Tally how many lines of these entries hold the string "ports". Return the number alone.

### Data shown

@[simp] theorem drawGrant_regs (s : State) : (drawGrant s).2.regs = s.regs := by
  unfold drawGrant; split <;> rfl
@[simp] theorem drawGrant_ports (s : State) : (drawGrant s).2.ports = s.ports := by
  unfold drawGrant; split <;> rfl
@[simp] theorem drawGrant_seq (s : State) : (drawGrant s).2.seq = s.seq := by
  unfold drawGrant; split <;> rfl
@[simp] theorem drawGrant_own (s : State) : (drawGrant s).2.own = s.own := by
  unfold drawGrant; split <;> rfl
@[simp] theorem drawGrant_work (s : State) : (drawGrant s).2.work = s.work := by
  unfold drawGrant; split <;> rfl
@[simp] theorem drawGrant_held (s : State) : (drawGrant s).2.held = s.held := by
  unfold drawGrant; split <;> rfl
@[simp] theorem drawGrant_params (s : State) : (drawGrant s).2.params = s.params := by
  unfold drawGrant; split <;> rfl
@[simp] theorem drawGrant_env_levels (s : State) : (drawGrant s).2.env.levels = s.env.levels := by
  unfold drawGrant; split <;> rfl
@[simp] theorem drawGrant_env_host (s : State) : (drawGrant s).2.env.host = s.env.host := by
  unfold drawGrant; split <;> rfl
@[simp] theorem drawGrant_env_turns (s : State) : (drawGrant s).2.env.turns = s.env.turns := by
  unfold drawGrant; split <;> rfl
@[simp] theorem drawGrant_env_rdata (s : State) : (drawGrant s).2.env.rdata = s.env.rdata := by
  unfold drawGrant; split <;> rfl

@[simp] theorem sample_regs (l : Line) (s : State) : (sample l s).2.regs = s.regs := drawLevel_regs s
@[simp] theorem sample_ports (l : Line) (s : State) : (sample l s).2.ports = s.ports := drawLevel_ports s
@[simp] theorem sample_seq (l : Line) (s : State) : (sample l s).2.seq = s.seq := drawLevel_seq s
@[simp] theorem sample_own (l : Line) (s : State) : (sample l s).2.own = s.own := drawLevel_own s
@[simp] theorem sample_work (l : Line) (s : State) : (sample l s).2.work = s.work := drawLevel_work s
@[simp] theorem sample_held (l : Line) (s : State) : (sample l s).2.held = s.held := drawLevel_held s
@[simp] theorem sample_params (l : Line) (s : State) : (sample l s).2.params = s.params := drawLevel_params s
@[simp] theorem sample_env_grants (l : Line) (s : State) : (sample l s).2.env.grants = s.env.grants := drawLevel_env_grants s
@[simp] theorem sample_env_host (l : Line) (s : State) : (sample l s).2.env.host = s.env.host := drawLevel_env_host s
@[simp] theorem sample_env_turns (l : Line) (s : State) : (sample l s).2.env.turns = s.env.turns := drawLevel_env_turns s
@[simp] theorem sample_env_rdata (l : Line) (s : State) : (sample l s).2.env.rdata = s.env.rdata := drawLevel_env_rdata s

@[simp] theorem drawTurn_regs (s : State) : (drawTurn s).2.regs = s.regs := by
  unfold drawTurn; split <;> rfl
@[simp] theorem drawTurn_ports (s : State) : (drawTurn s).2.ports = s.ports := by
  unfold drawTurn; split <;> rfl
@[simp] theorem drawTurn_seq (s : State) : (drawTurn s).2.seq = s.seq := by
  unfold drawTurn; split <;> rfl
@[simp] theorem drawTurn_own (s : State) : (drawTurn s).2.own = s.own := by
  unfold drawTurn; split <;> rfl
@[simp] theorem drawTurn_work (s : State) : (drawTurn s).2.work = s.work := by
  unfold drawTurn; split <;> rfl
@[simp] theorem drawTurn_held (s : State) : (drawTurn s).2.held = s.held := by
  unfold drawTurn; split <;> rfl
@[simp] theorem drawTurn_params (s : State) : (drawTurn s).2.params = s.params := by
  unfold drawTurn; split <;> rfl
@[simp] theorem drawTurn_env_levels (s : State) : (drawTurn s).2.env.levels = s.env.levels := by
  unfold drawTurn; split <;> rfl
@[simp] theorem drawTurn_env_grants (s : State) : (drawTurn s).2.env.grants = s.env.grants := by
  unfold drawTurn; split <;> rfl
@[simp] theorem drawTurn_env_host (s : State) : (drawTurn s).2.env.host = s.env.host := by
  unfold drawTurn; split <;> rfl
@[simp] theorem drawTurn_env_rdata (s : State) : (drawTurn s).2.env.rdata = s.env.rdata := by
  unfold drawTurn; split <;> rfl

######

- Answer: 3